2018/11/09 12:50豪ドル/円、“ネックライン”突破!次なるターゲットは?

◆ファンダメンタルズ◆
<<相場環境>>
 6日に実施されたアメリカ中間選挙では、大方の予想通り民主党が下院で勝利する一方、共和党が上院で過半数を維持しました。大きなサプライズがなかった安心感からか、選挙結果を受けて米ドルや米株が上昇しました。トランプ大統領の暴走にある程度歯止めがかかり、また従来の「財政拡張+金融引締め」のポリシーミックスが「財政緊縮+金融緩和」の方向へややシフトするとみられることから、選挙結果からは「比較的安定した米ドル安」が想定されます。ただ、中間選挙という政治イベントを通過したことで、米ドルは経済ファンダメンタルズをより強く反映するかもしれません。
 もっとも、目先的には、中間選挙前の議員によるレームダックセッションが13日に召集されます。喫緊の課題は、12月7日に一部が期限切れとなる暫定予算への対応です。議会審議が難航するようならシャットダウン(政府機関の一部閉鎖)が意識されるかもしれません。また、セッションズ司法長官が更迭されたことで、モラー特別検察官によるロシア疑惑の捜査に横やりが入るようなら、トランプ政権と民主党との対立が先鋭化するかもしれません(政治不安は米ドル安要因か)。<西田>

【米ドル(/円)】
 8日の米FOMCは政策金利の据え置きを決定しました。声明文では、景気の堅調、失業率の低下や2%目標近辺での物価推移が指摘されました。FOMCは17年12月以降、3カ月ごと(FOMC2回に1回)に利上げを決定しており、声明文からはそのパターンに変化の兆候はみえませんでした。

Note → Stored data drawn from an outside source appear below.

-- ==== Sys2Proof/Certificates/Slice0/Obligations.lean ====
section
/-! DEFINITION. The statements for the provers. Each says what a command does and what it leaves, or what
every step keeps. The quiesce timer is left out of every frame: it follows R174 (HeldAgreementKept). -/

open Sys2Proof Sys2Proof.Machine

/-! ## The step and the queue -/

/-- A step takes the command at the front of the queue. On an empty queue it is one microsecond of the
time base, which stands still while a reset is held (the model's choice, log entry 1). -/
def Obligations.StepRunsFrontCommand : Prop :=
  ∀ s : State,
    (∀ (c : Instr) (rest : List Instr),
      step { s with pending := c :: rest } = exec c { s with pending := rest }) ∧
    (s.pending = [] →
      (s.inReset = false → step s = .next { s with now := s.now + 1 }) ∧
        (s.inReset = true → step s = .next s))

/-- No command changes the queue. -/
def Obligations.CommandsKeepTheQueue : Prop :=
  ∀ (c : Instr) (s t : State), exec c s = .next t → t.pending = s.pending

/-- While a reset is held, only a reset and its release change anything. The model's reading of R164
(log entry 4). -/
def Obligations.HeldInResetTakesNoEvent : Prop :=
  ∀ (c : Instr) (s : State), s.inReset = true → c ≠ .powerOnReset → c ≠ .resetLineAsserted →
    (∀ p, c ≠ .resetRelease p) → exec c s = .next s

/-- A read that is said to have completed with another number of bytes than its transaction asked for
stops with the fault byteCount. The model's choice (log entry 7). -/
def Obligations.WrongByteCountStops : Prop :=
  ∀ (s : State) (h : Holder) (dev : DevAddr) (word bytes : List Byte) (n : Nat) (m : MemberIx),
    s.inReset = false → s.ds.ctl = .busy h → h.txn = .read dev word n → bytes.length ≠ n →
      (h.req = .fetch → exec (.fetchEnd (.completed bytes)) s = .fault .byteCount) ∧
      (h.req = .fillRead m → exec (.fillReadEnd (.completed bytes)) s = .fault .byteCount) ∧
      (h.req = .verifyRead m → exec (.verifyReadEnd (.completed bytes)) s = .fault .byteCount) ∧
      (∀ who, h.req = .descriptorRead who →
        exec (.descriptorReadEnd (.completed bytes)) s = .fault .byteCount)

/-! ## Invariants -/

/-- Every step keeps the list and its reservation within 32 slots, the ring within 16 records and the
starvation counter within 4. -/
def Obligations.BoundsKept : Prop :=
  ∀ s t : State, s.Bounded → step s = .next t → t.Bounded

/-- Every step keeps an entry HELD exactly when its member is HELD, with what keeps it so
(State.HeldRight), and the quiesce timer running exactly while the quiet conditions hold
(State.QuiesceRight). -/
def Obligations.HeldAgreementKept : Prop :=
  ∀ s t : State, step s = .next t →
    (s.QuiesceRight → t.QuiesceRight) ∧ (s.HeldRight → t.HeldRight)

/-- Every step keeps at most one PENDING entry for a page of a loose member. -/
def Obligations.OnePendingPerPageKept : Prop :=
  ∀ s t : State, s.HeldRight → s.OnePending → step s = .next t → t.OnePending

/-- Every step keeps the read records of the ring before its unread records. -/
def Obligations.ReadRecordsFirstKept : Prop :=
  ∀ s t : State, s.ReadFirst → step s = .next t → t.ReadFirst

/-- The state after reset meets every invariant above. -/
def Obligations.ResetMeetsInvariants : Prop :=
  State.reset.Bounded ∧ State.reset.HeldRight ∧ State.reset.OnePending ∧ State.reset.ReadFirst ∧
    State.reset.QuiesceRight

/-! ## Resets and start-up -/

/-- A power-on reset leaves every list, buffer, slot and request empty, the upstream record IDLE, the
controller FREE with its counter 0, STARTING with mode OFF and no global value, the port STOPPED, the
free count 32, DRAINED high, ALERT released and READY low, and empties the fault log. A RESET line reset
leaves the same but for the log, which it keeps, and writes RESET_DISCARD, with stamp 0 and the number
of entries lost, where the journal held entries. The levels that State.reset holds for the lines until
their release are the model's (log entry 3). -/
def Obligations.HardResetsLeaveTheirState : Prop :=
  ∀ s : State,
    (∃ t, exec .powerOnReset s = .next t ∧ t = { State.reset with pending := s.pending } ∧
      t.journal = [] ∧ t.freeCount = 32 ∧ (∀ m, t.slot m = none) ∧ t.members = [] ∧
      t.read = none ∧ t.up.phase = .idle ∧ t.up.idle = none ∧ t.landing = none ∧
      t.reserved = false ∧ t.ds.ctl = .free ∧ t.ds.waiting = [] ∧ t.ds.starvation = 0 ∧
      t.log = [] ∧ t.drain.episode = none ∧ t.os.part = .starting ∧ t.os.ret = none ∧
      t.os.cause = none ∧ t.os.mode = .off ∧ t.os.globals = none ∧ t.os.quiesce = none ∧
      t.os.everLeft = false ∧ t.port = { rx := .stopped, cmd := none, tx := [] } ∧
      t.drainedHigh = true ∧ t.alertLow = false ∧ t.readyHigh = false ∧ t.mtxIdle = true) ∧
    exec .resetLineAsserted s =
      .next
        { State.reset with
          pending := s.pending
          log :=
            if s.journal = [] then s.log
            else
              pushRecord
                { stamp := 0, kind := .resetDiscard, member := none, page := none,
                  detail := BitVec.ofNat 8 s.journal.length, lost := false, read := false }
                s.log }

/-- The end of a response: a BUSY response leaves its place and nothing else changes; the response of a
command in progress leaves its place and the command ends. The end of an accepted SOFT_RESET's response
takes the reset and releases it at once: the ring is kept with a RESET_DISCARD of the entries plus 128,
the maintenance mode is kept, the straps and the DRAIN and PFAIL levels are sampled, no MSEL window
opens, bus clear runs and the receiver is in HUNT. The levels as operands of the row are the model's
choice (log entry 11). -/
def Obligations.ResponseSentFreesItsPlace : Prop :=
  ∀ (s : State) (p : Pins) (o : Outgoing) (rest : List Outgoing), s.inReset = false →
    s.port.tx = o :: rest →
      (o.place = .busy →
        ∃ t, exec (.responseSent p) s = .next t ∧ t.port = { s.port with tx := rest } ∧
          s.sameBut t [.port]) ∧
      (o.place = .command → s.job ≠ some .resetArmed →
        ∃ t, exec (.responseSent p) s = .next t ∧
          t.port = { s.port with tx := rest, cmd := none } ∧ s.sameBut t [.port]) ∧
      (o.place = .command → s.job = some .resetArmed → s.os.mode ≠ .off →
        exec (.responseSent p) s =
          .next
            { State.reset with
              pending := s.pending
              inReset := false
              log :=
                if s.journal = [] then s.log
                else
                  pushRecord
                    { stamp := 0, kind := .resetDiscard, member := none, page := none,
                      detail := BitVec.ofNat 8 (s.journal.length + 128), lost := false,
                      read := false }
                    s.log
              os :=
                { State.reset.os with
                  mode := s.os.mode, ads := p.ads, passHigh := p.passHigh, mselHigh := p.mselHigh,
                  start := some .busClear, msel := none }
              drain :=
                { drainHigh := p.drainHigh, pfailAsserted := p.pfailAsserted, episode := none }
              ds := { State.reset.ds with ctl := .clearing, drive := [.release] }
              port := { rx := .hunt, cmd := none, tx := [] } })

/-- The release of a held reset samples the straps, MSEL, DRAIN and PFAIL, opens the MSEL window with count
0, starts the time base at 0 and begins bus clear. In mode OFF the receiver is STOPPED. -/
def Obligations.ResetReleaseBeginsStartUp : Prop :=
  ∀ (s : State) (p : Pins), s.inReset = true →
    ∃ t, exec (.resetRelease p) s = .next t ∧ t.inReset = false ∧ t.now = 0 ∧
      t.os =
        { s.os with
          ads := p.ads, passHigh := p.passHigh, mselHigh := p.mselHigh, start := some .busClear,
          msel := some 0 } ∧
      t.drain = { s.drain with drainHigh := p.drainHigh, pfailAsserted := p.pfailAsserted } ∧
      t.ds.ctl = .clearing ∧ t.ds.waiting = s.ds.waiting ∧
      (s.os.mode = .off → t.port.rx = .stopped) ∧
      s.sameBut t [.inReset, .now, .os, .drain, .ds, .port]

/-- A rising edge on MSEL within the window adds one to the count. At the end of the window the count
sets the mode: 3 MONITOR, 5 SERVICE, any other OFF; a count that is not 0, 3 or 5 writes MSEL_INVALID;
the receiver opens in MONITOR and SERVICE. With its state prepared, the part leaves STARTING there:
READY rises, and the part enters RUN, FLUSH where PFAIL is asserted, or PASSTHROUGH with its cause. The
time of the window's end is the model's choice (log entry 2). -/
def Obligations.MselWindowSetsTheMode : Prop :=
  ∀ (s : State) (n : Nat), s.inReset = false → s.os.msel = some n →
    (∃ t, exec .mselPulse s = .next t ∧ t.os.msel = some (n + 1) ∧ t.os.mode = s.os.mode ∧
      t.os.part = s.os.part ∧ s.sameBut t [.os]) ∧
    ∃ t, exec .mselWindowEnd s = .next t ∧ t.now = max s.now 5000 ∧ t.os.msel = none ∧
      t.os.mode = (if n = 3 then .monitor else if n = 5 then .service else .off) ∧
      (t.port.rx = if n = 3 ∨ n = 5 then .hunt else .stopped) ∧
      t.log =
        (if n = 0 ∨ n = 3 ∨ n = 5 then s.log
        else
          pushRecord
            { stamp := BitVec.ofNat 32 (max s.now 5000 / 1000), kind := .mselInvalid,
              member := none, page := none, detail := BitVec.ofNat 8 (min n 255), lost := false,
              read := false } s.log) ∧
      t.members = s.members ∧ t.read = s.read ∧ t.landing = s.landing ∧ t.ds = s.ds ∧
      (∀ d, s.os.part = .starting → s.os.start = some (.leaving d) →
        t.os.start = none ∧ t.readyHigh = true ∧
        (d = .run → s.drain.pfailAsserted = false → t.os.part = .run ∧ t.os.cause = none) ∧
        (d = .run → s.drain.pfailAsserted = true → t.os.part = .flush ∧
          t.drain.episode = some { budget := .running, openedAt := t.now }) ∧
        (d = .passStrap → t.os.part = .passthrough ∧ t.os.cause = some .strap) ∧
        (∀ reason, d = .passInvalid reason →
          t.os.part = .passthrough ∧ t.os.cause = some .invalid ∧ t.alertLow = true))

/-- The end of the start-up descriptor read. A valid image gives the member table its used records, each
in state none with pointer 0, and the global values, no record is written, and the first journaled
member is probed, or RUN is prepared where there is none; an invalid one writes DESCRIPTOR_INVALID with
the reason code and prepares PASSTHROUGH; a refused device address makes another read due 1 ms later,
where that falls within the window, and none otherwise; a NACK of the word address or of the device
address (R) fails check 1. The START as the beginning of the window, its strict end, and the table
filled before the probe of a RELOAD, are the model's choice (log entries 5, 15 and 36). -/
def Obligations.DescriptorReadEndTakesTheImage : Prop :=
  ∀ (s : State) (h : Holder) (a : Access) (image : List Byte) (dev : DevAddr) (word : List Byte),
    s.inReset = false → s.ds.ctl = .busy h → h.req = .descriptorRead .startUp →
    h.txn = .read dev word 64 → image.length = 64 → s.os.start = some (.descriptorRead a) →
    a.asking = .inProgress → s.os.part = .starting →
      (validate s.os.ads image = none →
        ∃ t, exec (.descriptorReadEnd (.completed image)) s = .next t ∧
          t.members =
            (usedRecords image).map (fun r => { info := r, state := .unset, pointer := 0 }) ∧
          t.os.globals = some (readGlobals image) ∧ t.log = s.log ∧ s.probesFrom t 0) ∧
      (∀ reason, validate s.os.ads image = some reason →
        ∃ t, exec (.descriptorReadEnd (.completed image)) s = .next t ∧ t.members = s.members ∧
          t.os.globals = s.os.globals ∧
          t.log =
            pushRecord
              { stamp := s.stamp, kind := .descriptorInvalid, member := none, page := none,
                detail := BitVec.ofNat 8 reason, lost := false, read := false } s.log ∧
          (s.os.msel ≠ none → t.os.start = some (.leaving (.passInvalid reason))) ∧
          (s.os.msel = none → t.os.part = .passthrough ∧ t.os.cause = some .invalid)) ∧
      (∀ w, a.window = some w → s.now + 1000 < w + 10000 →
        ∃ t, exec (.descriptorReadEnd (.nack .deviceW)) s = .next t ∧
          t.os.start =
            some (.descriptorRead { asking := .dueAt (s.now + 1000), window := some w }) ∧
          t.ds.ctl = .free ∧ s.sameBut t [.os, .ds]) ∧
      (∀ w, a.window = some w → w + 10000 ≤ s.now + 1000 →
        ∃ t, exec (.descriptorReadEnd (.nack .deviceW)) s = .next t ∧
          t.os.start = some (.descriptorRead { asking := .noMore, window := some w }) ∧
          t.ds.ctl = .free ∧ s.sameBut t [.os, .ds]) ∧
      (∀ b, b ≠ .deviceW →
        ∃ t, exec (.descriptorReadEnd (.nack b)) s = .next t ∧ t.members = s.members ∧
          t.log =
            pushRecord
              { stamp := s.stamp, kind := .descriptorInvalid, member := none, page := none,
                detail := 1, lost := false, read := false } s.log)

/-- A refused access of start-up is requested again when it is due within its window. At the end of its
window a descriptor read fails check 1, wherever the read stands: with its last repetition made,
waiting, in progress or due. The times of the due access and of the window's end, and that the end
decides at once in the middle of a transaction or of a bus clear, are the model's choice (log entries 2
and 17). -/
def Obligations.StartUpAccessRepeatsInItsWindow : Prop :=
  ∀ (s : State) (due w : Micros), s.inReset = false →
    (s.os.start = some (.descriptorRead { asking := .dueAt due, window := some w }) →
      max s.now due < w + 10000 →
      ∃ t, exec .descriptorReadRetryDue s = .next t ∧ t.now = max s.now due ∧
        .descriptorRead .startUp ∈ t.ds.waiting ∧
        t.os.start = some (.descriptorRead { asking := .waiting, window := some w }) ∧
        s.sameBut t [.now, .os, .ds]) ∧
    (∀ asking, s.os.start = some (.descriptorRead { asking := asking, window := some w }) →
      ∃ t, exec .answerWindowEnd s = .next t ∧ t.now = max s.now (w + 10000) ∧
        .descriptorRead .startUp ∉ t.ds.waiting ∧ t.members = s.members ∧
        t.log =
          pushRecord
            { stamp := BitVec.ofNat 32 (max s.now (w + 10000) / 1000), kind := .descriptorInvalid,
              member := none, page := none, detail := 1, lost := false, read := false } s.log ∧
        (s.os.msel ≠ none → t.os.start = some (.leaving (.passInvalid 1))) ∧
        (s.os.part = .starting → s.os.msel = none →
          t.os.part = .passthrough ∧ t.os.cause = some .invalid)) ∧
    (∀ m, s.os.start = some (.probing m { asking := .dueAt due, window := some w }) →
      max s.now due < w + 10000 →
      ∃ t, exec .probeRetryDue s = .next t ∧ t.now = max s.now due ∧ .probe m ∈ t.ds.waiting ∧
        t.os.start = some (.probing m { asking := .waiting, window := some w }) ∧
        s.sameBut t [.now, .os, .ds])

 FFレート(政策金利)先物に基づけば、市場のメインシナリオ(確率50%超)は、12月および19年3月と9月に追加利上げというものです。仮にその通りであれば、FFレートは2.75-3.00%へ引き上げられ、「高金利」が米ドルのサポート要因となりそうです。

 来週(11/12- )は、10月のCPIコア(14日)同小売売上高11月のフィラ連銀指数やNY連銀指数(15日)10月の鉱工業生産(16日)など、米経済指標が多く発表されます。それらが景気堅調の持続を示すかどうか注目です。<西田>

【ユーロ
 欧州委員会はイタリアの2019年予算がEU財政ルールに抵触するとして、13日までに修正案の提出を求めています。これに対して、イタリアの連立政権は欧州委員会の予測が正しくないとして修正に応じない構えです。9日、イタリアのコンテ首相がユーロ圏財務相会合(ユーログループ)の議長と会談する予定です。何らかの進展があるかもしれません。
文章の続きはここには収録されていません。